We have two complementary definitions of ideology we can work with:
1) Eric Voegelin characterizes ideologies as attempts to substitute a secondary, "dream reality," for our primary experience of confronting a mysterious universe which we did not ourselves create. (As The Poet* puts it: "Let it be known / there is a fountain / that was not made / by the hands of man.")
2) Michael Oakeshott's characterization of ideology is as a category error, where the ideologue attempts to use a theory to handle an aspect of life that can only be handled by paractical knowledge. I believe that in Oakeshott on Rome and America, I was the first person to note the connection between Oakeshott's essays on rationalism and the Aristotelian distinction between theoria and phronesis, although, as always, I credit Noel O'Sullivan, my editor at Imprint Academic and a brilliant academic in his own right, for cluing me in to this connection.
These two characterizations of ideology are complementary because the secondary reality in Voegelin's defintion can not be anything other than a theory (making Voegelin's definition compatible with Oakeshott's), while at the same time it is clear that an attempt to substitute a theory for practical engagement with the world is an effort to evade confronting primary reality (making Oakehsott's definition compatible with Voegelin's.)
But what do I mean when I say, "An ideology is a shelter"? Voegelin notes that ideologies arise in the wake of the destruction of traditional cultures.
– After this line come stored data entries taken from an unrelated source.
-- ==== Sys2Proof/Machine/Operands.lean ====
section
/-! DEFINITION. Byte order and field access: big-endian numbers, slices of byte sequences, the buffer read `MemRead` (R6, R7, R8, R51). -/

namespace Sys2Proof.Machine

/-- `be_n(v)`: the `n` bytes of `v`, most significant first (R7). -/
def be : Nat → Nat → List Byte
  | 0, _ => []
  | n + 1, v => BitVec.ofNat 8 (v / 256 ^ n) :: be n v

/-- `from_be(B)`: the sum over `i` of `B[i] * 256^(len(B)-1-i)` (R7). -/
def fromBe : List Byte → Nat
  | [] => 0
  | b :: bs => b.toNat * 256 ^ bs.length + fromBe bs

/-- `B[a..b)`: the half-open slice, byte `a` included and byte `b` excluded (R6). -/
def slice (bs : List Byte) (a b : Nat) : List Byte :=
  (bs.drop a).take (b - a)

/-- `B[i]` (R6); every use stands behind a length check that puts `i` inside the sequence. -/
def byteAt (bs : List Byte) (i : Nat) : Byte :=
  bs.getD i 0

/-- The unsigned 64-bit field at bytes `a` to `a+7` of a frame (R72, R76). -/
def fieldU64 (bs : List Byte) (a : Nat) : Word64 :=
  BitVec.ofNat 64 (fromBe (slice bs a (a + 8)))

/-- The unsigned 16-bit field at bytes `a` and `a+1` of a frame (R72, R76). -/
def fieldU16 (bs : List Byte) (a : Nat) : Nat :=
  fromBe (slice bs a (a + 2))

/-- `MemRead(B + a, n)`: the `n` bytes at index `a` as a big-endian number, defined only when they lie inside the buffer (R8). -/
def memRead (bs : List Byte) (a n : Nat) : Option Nat :=
  if a + n ≤ bs.length then some (fromBe (slice bs a (a + n))) else none

/-- `be_8` of a 64-bit register: the form of the counter message (R121) and of the registers STAT returns (R185). -/
def be8 (w : Word64) : List Byte :=
  be 8 w.toNat

end Sys2Proof.Machine
end

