-- ==== Sys2Proof/WellFormed.lean ====
section
/-! DEFINITION. Which commands a frame can express: `slen` is a 16-bit field, so a secret has 0 to `SECRET_MAX` bytes (R77). Operand values out of range (`digits`, `step`) are well formed: they are configuration errors, not encoding errors (R78). -/

namespace Sys2Proof

/-- The secret fits its 16-bit length field (R77). -/
def secretFits (secret : List Byte) : Bool :=
  decide (secret.length ≤ Config.secretMax)

/-- The command can be written as a frame (R73, R77). -/
def Instr.wf : Instr → Bool
  | .cfgHotp _ _ secret => secretFits secret
  | .cfgTotp _ _ _ secret => secretFits secret
  | .cfgTotpd _ secret => secretFits secret
  | .gen => true
  | .stat => true

end Sys2Proof
end

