/-- R183: `CFG.TOTP` in `UNCONF`. The digit check comes before the step check; with both passed it writes every register, `COUNTER` 0 among
them, and answers `[0x00]`; the key is the secret. -/
def Obligations.CfgTotpConstructsTimeDerivedEngine : Prop :=
  ∀ (s : State) (digits : Byte) (init step : Word64) (secret : List Byte), s.phase = .unconf → secret.length ≤ 65535 →
    (1 ≤ digits.toNat ∧ digits.toNat ≤ 9 → 1 ≤ step.toNat →
      ∃ t, exec (.cfgTotp digits init step secret) s = .next t ∧
        t = { s with
              phase := .ready, mode := .time, secret := secret, secretLen := BitVec.ofNat 16 secret.length, digits := digits,
              counter := 0, initSeconds := init, timeStep := step, rsp := s.rsp ++ [[0x00]] } ∧
        key t = secret) ∧
    (1 ≤ digits.toNat ∧ digits.toNat ≤ 9 → step.toNat = 0 →
      exec (.cfgTotp digits init step secret) s = .next { s with rsp := s.rsp ++ [[0x02]] }) ∧
    (¬(1 ≤ digits.toNat ∧ digits.toNat ≤ 9) →
      exec (.cfgTotp digits init step secret) s = .next { s with rsp := s.rsp ++ [[0x01]] })

/-- R184: `CFG.TOTPD` has in every state the outcome of `CFG.TOTP` with init 0 and step 30; in `UNCONF` with a valid digit count and a secret that a frame
can carry that is the engine with those values, the key being the secret; with an invalid digit count it is `[0x01]`, and never `E_STEP`. -/
def Obligations.CfgTotpdSuppliesTheDefaults : Prop :=
  ∀ (s : State) (digits : Byte) (secret : List Byte),
    exec (.cfgTotpd digits secret) s = exec (.cfgTotp digits 0 30 secret) s ∧
    (s.phase = .unconf → secret.length ≤ 65535 → 1 ≤ digits.toNat ∧ digits.toNat ≤ 9 →
      ∃ t, exec (.cfgTotpd digits secret) s = .next t ∧
        t = { s with
              phase := .ready, mode := .time, secret := secret, secretLen := BitVec.ofNat 16 secret.length, digits := digits,
              counter := 0, initSeconds := 0, timeStep := 30, rsp := s.rsp ++ [[0x00]] } ∧
        key t = secret) ∧
    (s.phase = .unconf → ¬(1 ≤ digits.toNat ∧ digits.toNat ≤ 9) →
      exec (.cfgTotpd digits secret) s = .next { s with rsp := s.rsp ++ [[0x01]] }) ∧
    exec (.cfgTotpd digits secret) s ≠ .next { s with rsp := s.rsp ++ [[0x02]] }

/-- R181: a configure command in `UNCONF` is refused with `E_DIGITS`, and nothing written, exactly when its digit count is not 1 to 9. -/
def Obligations.DigitCountIsCheckedAtConstruction : Prop :=
  ∀ (s : State) (i : Instr) (digits : Byte), s.phase = .unconf → configureDigits i = some digits →
    (exec i s = .next { s with rsp := s.rsp ++ [[0x01]] } ↔ ¬(1 ≤ digits.toNat ∧ digits.toNat ≤ 9))

/-- R202: `E_STEP` is the answer exactly of `CFG.TOTP` in `UNCONF` with step 0 and a valid digit count; nothing is written. -/
def Obligations.ZeroStepIsRefusedByCfgTotpOnly : Prop :=
  ∀ (s : State) (i : Instr),
    exec i s = .next { s with rsp := s.rsp ++ [[0x02]] } ↔
      ∃ (digits : Byte) (init : Word64) (secret : List Byte),
        i = .cfgTotp digits init 0 secret ∧ s.phase = .unconf ∧ 1 ≤ digits.toNat ∧ digits.toNat ≤ 9

/-- R205: GEN in `UNCONF`, and any configure command in `READY` whatever its operands, are refused with `E_STATE`; no register is written. -/
def Obligations.WrongPhaseIsRefused : Prop :=
  (∀ s : State, s.phase = .unconf → exec .gen s = .next { s with rsp := s.rsp ++ [[0x03]] }) ∧
  (∀ (s : State) (i : Instr) (digits : Byte), s.phase = .ready → configureDigits i = some digits →
    exec i s = .next { s with rsp := s.rsp ++ [[0x03]] })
Traditional cultures differ from ideologies in that, while they are a way of viewing reality, they are not theories. (Of course, a traditional culture may contain some theories, but it itself isn't one, unlike, say, Marxism.) We eat meat with our fork (or with our hands) because that's the way things are done, not because of some high theory about how meat ought to be eaten. And people living within a traditional culture are comfortable, because that is the way life is. (As Clifford Gertz points out, for the residents of Java, to be civilized was simply to be Javanese.) A traditional culture provides a shelter, within which one can live one's life in the comfort of knowing it fits into a pattern of birth, life, death, and renewal.
But in the wake of the destruction of traditional cultures, most often by invasion, people are left wihout the shelter that traditional ways of living provided. And of course, a new tradition cannot be created "on the fly," so the most plausible substitutes for a tradtion that has been destroyed are theories. Thus we see, in the wake of Alexander's destruction of the traditional cultures of Greece, Egypt, and Persia, the rise of Stoicism, Epicureanism, materialism, Manichaeism, the cult of Sol Invictus, and so on.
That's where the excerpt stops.